Once the line containing "its pattern -/" is found in the entries below, restate it and each following line word for word, stopping after the line containing "decodeWord 0x00E0 = .ok".

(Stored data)
++++++
/-- R33, R41: an instruction other than `EX9E`, `EXA1`, `FX0A` does the same whatever the key latch holds. Rests on
the spec's own decision D2. -/
def Obligations.OnlyKeypadReadsKeys : Prop :=
  ∀ (i : Instr) (s t : State) (keys : BitVec 16), i.readsKeys = false → exec i s = .next t →
    exec i { s with k := keys } = .next { t with k := keys }
end

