-- ==== Sys2Proof/Tests/Slice0.lean ====
section
/-! SUPPORT. Tests: the well-formedness check, one word per row of the opcode map, the spec's vectors (95_test_vectors.md; the id
of each is cited), and for each obligation with hypotheses a witness that meets them. -/

namespace Sys2Proof.Tests

open Sys2Proof.Machine

-- One theorem after another: each is a kernel evaluation, and side by side they would ask for many threads at once.
set_option Elab.async false

/-! ### Helpers -/

/-- The reset state with an all-zero key sample scheduled for the next step. -/
def fresh : State := { State.reset with inputs := [⟨0, false⟩] }

/-- `fresh` with the key sample `keys`. -/
def freshKeys (keys : BitVec 16) : State := { State.reset with inputs := [⟨keys, false⟩] }

/-- `s` with registers written one by one. -/
def regs (l : List (Reg × Byte)) (s : State) : State := l.foldl (fun s p => s.setV p.1 p.2) s

/-- `s` with bytes placed in memory. -/
def bytes (a : Nat) (bs : List Byte) (s : State) : State := s.setMem (s.mem.writeBytes a bs)

/-- The answer is a next state with the property. -/
def nextIs (r : Result) (p : State → Bool) : Bool :=
  match r with
  | .next t => p t
  | .fault _ => false
  | .refused _ => false

/-- The next state answered, or `d` when there is none. -/
def nextOr (d : State) (r : Result) : State :=
  match r with
  | .next t => t
  | .fault _ => d
  | .refused _ => d

/-- The step from `s` with the word `w` placed where it fetches reaches a state with the property. -/
def runs (w : Nat) (s : State) (p : State → Bool) : Bool := nextIs (step (s.withFetchWord 16 w)) p

/-- The framebuffer with exactly the listed cells set. -/
def cells (l : List Nat) : Frame := l.foldl (fun f j => f ||| BitVec.twoPow 2048 j) 0

/-! ### Well-formedness (R73) -/

/-- The one check: a row count of 16 has no field to stand in. -/
theorem test_wellFormed_refuses_row_count_16 : (Instr.drw 0 0 16).wellFormed = false := by decide

theorem test_wellFormed_accepts_row_count_15 : (Instr.drw 15 15 15).wellFormed = true := by decide

/-! ### Decoding: a word of every row of R75, written from its pattern -/

theorem test_decode_control_and_skips :
    decodeWord 0x00E0 = .ok .cls ∧ decodeWord 0x00EE = .ok .ret ∧ decodeWord 0x1ABC = .ok (.jp 0xABC) ∧
    decodeWord 0x2ABC = .ok (.call 0xABC) ∧ decodeWord 0xB300 = .ok (.jpV0 0x300) ∧
    decodeWord 0x332A = .ok (.seVxNn 3 0x2A) ∧ decodeWord 0x4A42 = .ok (.sneVxNn 0xA 0x42) ∧
    decodeWord 0x5AB0 = .ok (.seVxVy 0xA 0xB) ∧ decodeWord 0x9AB0 = .ok (.sneVxVy 0xA 0xB) := by decide +kernel

theorem test_decode_alu :
    decodeWord 0x6AFF = .ok (.ldVxNn 0xA 0xFF) ∧ decodeWord 0x7A01 = .ok (.addVxNn 0xA 0x01) ∧
    decodeWord 0x8120 = .ok (.ldVxVy 1 2) ∧ decodeWord 0x8121 = .ok (.orVxVy 1 2) ∧
    decodeWord 0x8122 = .ok (.andVxVy 1 2) ∧ decodeWord 0x8123 = .ok (.xorVxVy 1 2) ∧
    decodeWord 0x8124 = .ok (.addVxVy 1 2) ∧ decodeWord 0x8125 = .ok (.sub 1 2) ∧
    decodeWord 0x8126 = .ok (.shr 1 2) ∧ decodeWord 0x8127 = .ok (.subn 1 2) ∧
    decodeWord 0x812E = .ok (.shl 1 2) ∧ decodeWord 0xC30F = .ok (.rnd 3 0x0F) := by decide +kernel

theorem test_decode_index_display_keys_timers_memory :
    decodeWord 0xA123 = .ok (.ldINnn 0x123) ∧ decodeWord 0xD12F = .ok (.drw 1 2 15) ∧
    decodeWord 0xE59E = .ok (.skp 5) ∧ decodeWord 0xE5A1 = .ok (.sknp 5) ∧
    decodeWord 0xF207 = .ok (.ldVxDt 2) ∧ decodeWord 0xF30A = .ok (.ldVxK 3) ∧
    decodeWord 0xF215 = .ok (.ldDtVx 2) ∧ decodeWord 0xF218 = .ok (.ldStVx 2) ∧
    decodeWord 0xF31E = .ok (.addIVx 3) ∧ decodeWord 0xF329 = .ok (.ldFVx 3) ∧
    decodeWord 0xF433 = .ok (.ldBVx 4) ∧ decodeWord 0xFF55 = .ok (.ldMemVx 15) ∧
    decodeWord 0xF265 = .ok (.ldVxMem 2) := by decide +kernel

/-- The illegal words of 95_test_vectors.md, every one refused by name. -/
theorem test_decode_refuses_illegal :
    [0x0000, 0x0123, 0x00FF, 0x00E1, 0x01E0, 0x5AB1, 0x8AB8, 0x8ABF, 0x9AB1, 0xE09F, 0xE000, 0xF000, 0xF075, 0xF085,
      0xFFFF].all (fun w => decide (decodeWord w = .error (.invalidOpcode w))) = true := by decide +kernel

/-- Big-endian, one instruction taken off the front; a lone byte is refused (R55, R70). -/
theorem test_decode_bytes :
    decode [0xA2, 0x0A, 0x60] = .ok (.ldINnn 0x20A, [0x60]) ∧ decode [0xA2] = .error .truncated ∧
    decodeTableWord 16 0xA20A = some (.ldINnn 0x20A) ∧ decodeTableWord 16 0x0000 = none := by decide +kernel

/-! ### Control transfer -/

/-- V-C1, V-C2. -/
theorem test_jp : runs 0x1ABC fresh (fun t => t.pc == 0xABC) = true ∧ runs 0x1200 fresh (fun t => t.pc == 0x200) = true := by
  decide +kernel

/-- V-C6: the fifteenth call. -/
theorem test_call : runs 0x2ABC (fresh.setSp 14)
    (fun t => t.stack[14] == 0x202 && t.sp == 15 && t.pc == 0xABC && t.mode == .running) = true := by decide +kernel

/-- V-C7: the sixteenth call halts, and nothing else changes. -/
theorem test_call_overflow : runs 0x2ABC (fresh.setSp 15)
    (fun t => t.stack[15] == 0 && t.sp == 15 && t.pc == 0x200 && t.mode == .halted .stackOverflow 0x200
      && t.phase == 0) = true := by decide +kernel

/-- V-C9: the popped entry is not cleared. -/
theorem test_ret : runs 0x00EE ((fresh.setSp 1).setStack 0 0x456)
    (fun t => t.sp == 0 && t.pc == 0x456 && t.stack[0] == 0x456) = true := by decide +kernel

/-- V-C8. -/
theorem test_ret_underflow : runs 0x00EE fresh
    (fun t => t.pc == 0x200 && t.mode == .halted .stackUnderflow 0x200) = true := by decide +kernel

/-- V-C10, V-C11: the sum is not reduced. -/
theorem test_jpV0 : runs 0xB300 (regs [(0, 0xFF)] fresh) (fun t => t.pc == 0x3FF) = true ∧
    runs 0xBFFF (regs [(0, 0xFF)] fresh) (fun t => t.pc == 0x10FE && t.mode == .running) = true := by decide +kernel

/-! ### Skips -/

/-- V-S1, V-S2. -/
theorem test_seVxNn : runs 0x3A42 (regs [(0xA, 0x42)] fresh) (fun t => t.pc == 0x204) = true ∧
    runs 0x3A42 (regs [(0xA, 0x43)] fresh) (fun t => t.pc == 0x202) = true := by decide +kernel

/-- V-S3, V-S4. -/
theorem test_sneVxNn : runs 0x4A42 (regs [(0xA, 0x42)] fresh) (fun t => t.pc == 0x202) = true ∧
    runs 0x4A42 (regs [(0xA, 0x43)] fresh) (fun t => t.pc == 0x204) = true := by decide +kernel

/-- V-S5, V-S6. -/
theorem test_seVxVy : runs 0x5AB0 (regs [(0xA, 7), (0xB, 7)] fresh) (fun t => t.pc == 0x204) = true ∧
    runs 0x5AB0 (regs [(0xA, 7), (0xB, 8)] fresh) (fun t => t.pc == 0x202) = true := by decide +kernel

/-- V-S8, V-S9. -/
theorem test_sneVxVy : runs 0x9AB0 (regs [(0xA, 7), (0xB, 7)] fresh) (fun t => t.pc == 0x202) = true ∧
    runs 0x9AB0 (regs [(0xA, 7), (0xB, 8)] fresh) (fun t => t.pc == 0x204) = true := by decide +kernel

/-- V-S11: a skip off the end of memory does not fault in its own step. -/
theorem test_skip_past_the_end : runs 0x3000 (fresh.setPc 0xFFC) (fun t => t.pc == 0x1000 && t.mode == .running) = true := by
  decide +kernel

/-! ### Load, arithmetic, logic, shifts, random -/

/-- V-A1. -/
theorem test_ldVxNn : runs 0x6AFF fresh (fun t => t.v[0xA] == 0xFF && t.v[0] == 0 && t.pc == 0x202) = true := by
  decide +kernel

/-- V-A2, V-A5: no carry flag, and `VF` is an ordinary destination. -/
theorem test_addVxNn : runs 0x7A01 (regs [(0xA, 0xFF)] fresh) (fun t => t.v[0xA] == 0 && t.v[15] == 0) = true ∧
    runs 0x7F01 (regs [(15, 0xFF)] fresh) (fun t => t.v[15] == 0) = true := by decide +kernel

/-- V-A6. -/
theorem test_ldVxVy : runs 0x8120 (regs [(1, 1), (2, 0xAB)] fresh) (fun t => t.v[1] == 0xAB && t.v[2] == 0xAB) = true := by
  decide +kernel

/-- V-A7. -/
theorem test_or : runs 0x8121 (regs [(1, 0xF0), (2, 0x0F), (15, 7)] fresh) (fun t => t.v[1] == 0xFF && t.v[15] == 7) = true := by
  decide +kernel

/-- V-A8. -/
theorem test_and : runs 0x8122 (regs [(1, 0xF0), (2, 0x3C), (15, 7)] fresh) (fun t => t.v[1] == 0x30 && t.v[15] == 7) = true := by
  decide +kernel

/-- V-A9. -/
theorem test_xor : runs 0x8123 (regs [(1, 0xF0), (2, 0x3C), (15, 7)] fresh) (fun t => t.v[1] == 0xCC && t.v[15] == 7) = true := by
  decide +kernel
++++++
**Response below**.
/-! ### Decoding: a word of every row of R75, written from its pattern -/

theorem test_decode_control_and_skips :
    decodeWord 0x00E0 = .ok .cls ∧ decodeWord 0x00EE = .ok .ret ∧ decodeWord 0x1ABC = .ok (.jp 0xABC) ∧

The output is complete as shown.